PHOENIX — Several Phoenix City Council members are attempting to block a Satanic church from giving a prayer prior to a Phoenix City Council meeting next month.
City Councilman Jim Waring sent a letter to the City Manager Ed Zuercher on behalf of himself, Councilman Sal DiCiccio and several other council members on Friday to change the way the legislature holds its prayers.
The city has a long tradition of opening council meetings with an invocation and, thanks to a Supreme Court ruling, that cannot be limited to certain religions or beliefs.
“All we did was ask if we can do one too,” Stu de Haan with the Satanic Temple said.
De Haan said the group will give the prayer at the council’s Feb. 17 meeting after it asked the city to participate.
“It was accepted right away,” he said. “There was no issue.”
Phoenix City Attorney Brad Holm said any religion can call the city clerk’s office and request to give the prayer, which is chosen by a rotating pool of state Senate members.
“We just had a policy if somebody called up and wanted to pray, we said OK,” he said, adding that the city struggles at times to find someone willing to give the invocation.
De Haan said people have been concerned about the satanic prayer, but a lot of them don’t understand the religion.

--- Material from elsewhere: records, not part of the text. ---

-- ==== Sys2Proof/Machine/Regs.lean ====
section
/-! DEFINITION. The register windows BAR0 and BAR2: where an address leads (R477 to R479, R486), what each register reads as
(the register tables of each chapter), which registers a read clears (R480), and what a write does (R8, R11, Table 0.4).
Every register of the map lies at an offset that is a multiple of eight, so a location is found for the aligned eight bytes. -/

namespace Sys2Proof.Machine

/-! ## Where an address leads (Tables 19.1 and 19.2) -/

/-- A register location: the table the register is in, and its offset there. -/
inductive RegLoc where
  /-- assigned to no register (R479) -/
  | reserved
  /-- identity, status and generation of a function (Tables 3.11, 11.10) -/
  | page (fn off : Nat)
  /-- administrative ring and mailbox of a function (Tables 4.1, 11.5) -/
  | box (fn off : Nat)
  /-- MBX_PENDi (Table 11.5) -/
  | pend (i : Nat)
  /-- ring doorbell (Table 3.6) -/
  | bell (fn ring : Nat)
  /-- MSI-X table entry: `hi` 0 the address, 1 data and control -/
  | msix (fn vec hi : Nat)
  /-- 64 bits of the PBA -/
  | pba (fn i : Nat)
  | glb (off : Nat)
  | hst (off : Nat)
  | str (s off : Nat)
  | hdl (off : Nat)
  | sht (i off : Nat)
  | kst (off : Nat)
  | spl (off : Nat)
  | ply (off : Nat)
  | rng (off : Nat)
  | dge (off : Nat)
  | slot (n off : Nat)
  | tmp (off : Nat)
  | lcs (off : Nat)
  | pwr (off : Nat)
  | trc (off : Nat)
  | frm (f off : Nat)
  | creel (f c off : Nat)
  | mcs (off : Nat)
  | hbm (off : Nat)
  | crx (off : Nat)
  /-- debug window of a core (R486) -/
  | debug (core off : Nat)
  /-- the shadow of a register of the shadowed data class (R442) -/
  | shadow (of : RegLoc)
deriving DecidableEq, Repr

/-- A block of 64 KiB whose registers lie below 0x8000. -/
def below (off : Nat) (l : RegLoc) : RegLoc := if off < 0x8000 then l else .reserved

/-- A block of the shadowed data class. -/
def shadowed (off : Nat) (l : Nat → RegLoc) : RegLoc := if off < 0x8000 then l off else .shadow (l (off - 0x8000))

/-- The location of eight bytes of BAR0 of a function. -/
def locate0 (fn a : Nat) : RegLoc :=
  let mbx := if fn = 0 then 0x1000 else 0x100
  let bells := if fn = 0 then 0x10000 else 0x1000
  let rings := if fn = 0 then 256 else 64
  let msix := if fn = 0 then 0x80000 else 0x8000
  let vecs := if fn = 0 then 256 else 16
  let pba := if fn = 0 then 0xC0000 else 0xC000
  if a < 0x30 then .page fn a
  else if decide (mbx ≤ a) && decide (a < mbx + 0x20) then .box fn (a - mbx)
  else if fn = 0 && decide (0x1100 ≤ a) && decide (a < 0x1180) then .pend ((a - 0x1100) / 8)
  else if decide (bells ≤ a) && decide (a < bells + 0x40 * rings) && (a - bells) % 0x40 = 0 then .bell fn ((a - bells) / 0x40)
  else if decide (msix ≤ a) && decide (a < msix + 16 * vecs) then .msix fn ((a - msix) / 16) ((a - msix) % 16 / 8)
  else if decide (pba ≤ a) && decide (a < pba + (if fn = 0 then 32 else 8)) then .pba fn ((a - pba) / 8)
  else .reserved

/-- The location of eight bytes of BAR2. -/
def locate2 (a : Nat) : RegLoc :=
  let b := a / 0x10000
  let off := a % 0x10000
  if b = 0x00 then below off (.glb off)
  else if b = 0x01 then below off (.hst off)
  else if b = 0x02 then .str (off / 0x40) (off % 0x40)
  else if b = 0x04 then below off (.hdl off)
  else if b = 0x05 then below off (.sht (off / 0x1000) (off % 0x1000))
  else if b = 0x06 then shadowed off .kst
  else if b = 0x07 then below off (.spl off)
  else if b = 0x08 then below off (.ply off)
  else if b = 0x09 then below off (.rng off)
  else if b = 0x0A then
    (if off < 0x1000 then .dge off
     else if off < 0x1400 then .slot (48 + (off - 0x1000) / 0x100) (off % 0x100) else .reserved)
  else if b = 0x0B then shadowed off .tmp
  else if b = 0x0C then shadowed off .lcs
  else if b = 0x0D then below off (.pwr off)
  else if b = 0x0E then below off (.trc off)
  else if decide (0x10 ≤ b) && decide (b < 0x20) then
    let f := (a - 0x100000) / 0x40000
    let r := (a - 0x100000) % 0x40000
    if r < 0x4000 then .frm f r
    else if r / 0x4000 ≤ 11 then .creel f (r / 0x4000 - 1) (r % 0x4000) else .reserved
  else if b = 0x20 then below off (.mcs off)
  else if b = 0x30 then below off (.hbm off)
  else if b = 0x40 then .crx off
  else if decide (0x41 ≤ b) && decide (b ≤ 0x45) then .debug (b - 0x41) off
  else .reserved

“We’ve gotten a lot of ridiculous questions, like are we going to sacrifice babies and what we’re calling ‘blood libel,’” he said. “There’s nothing ever like that in Satanism.”
Instead, de Haan said the religion is a kind of metaphor for rebelling against tyranny and favors “logic and reason over superstition and the supernatural.”
“We should have our voice and we believe that reason should trump superstition in general,” he said.
The group does not believe in Satan as a deity. De Haan said the religion is made up primarily of agnostics or atheists.
Holm said the city has adopted new policies on the prayer since approving the satanists’ request, but it had nothing to do with the group.
Instead, he said the city is using similar to those in Congress that mandate prayers be kept short and are free from any political motivation. Holm said the city had a past problem with groups attempting to give speeches or making an argument during the prayer.
De Haan said the group is not looking to shake any feathers or make changes to the city’s process. His group just wants to be included in the broader religious spectrum.
“We are Satanists and we are your friend,” he said.
KTAR’s Corbin Carson contributed to this report.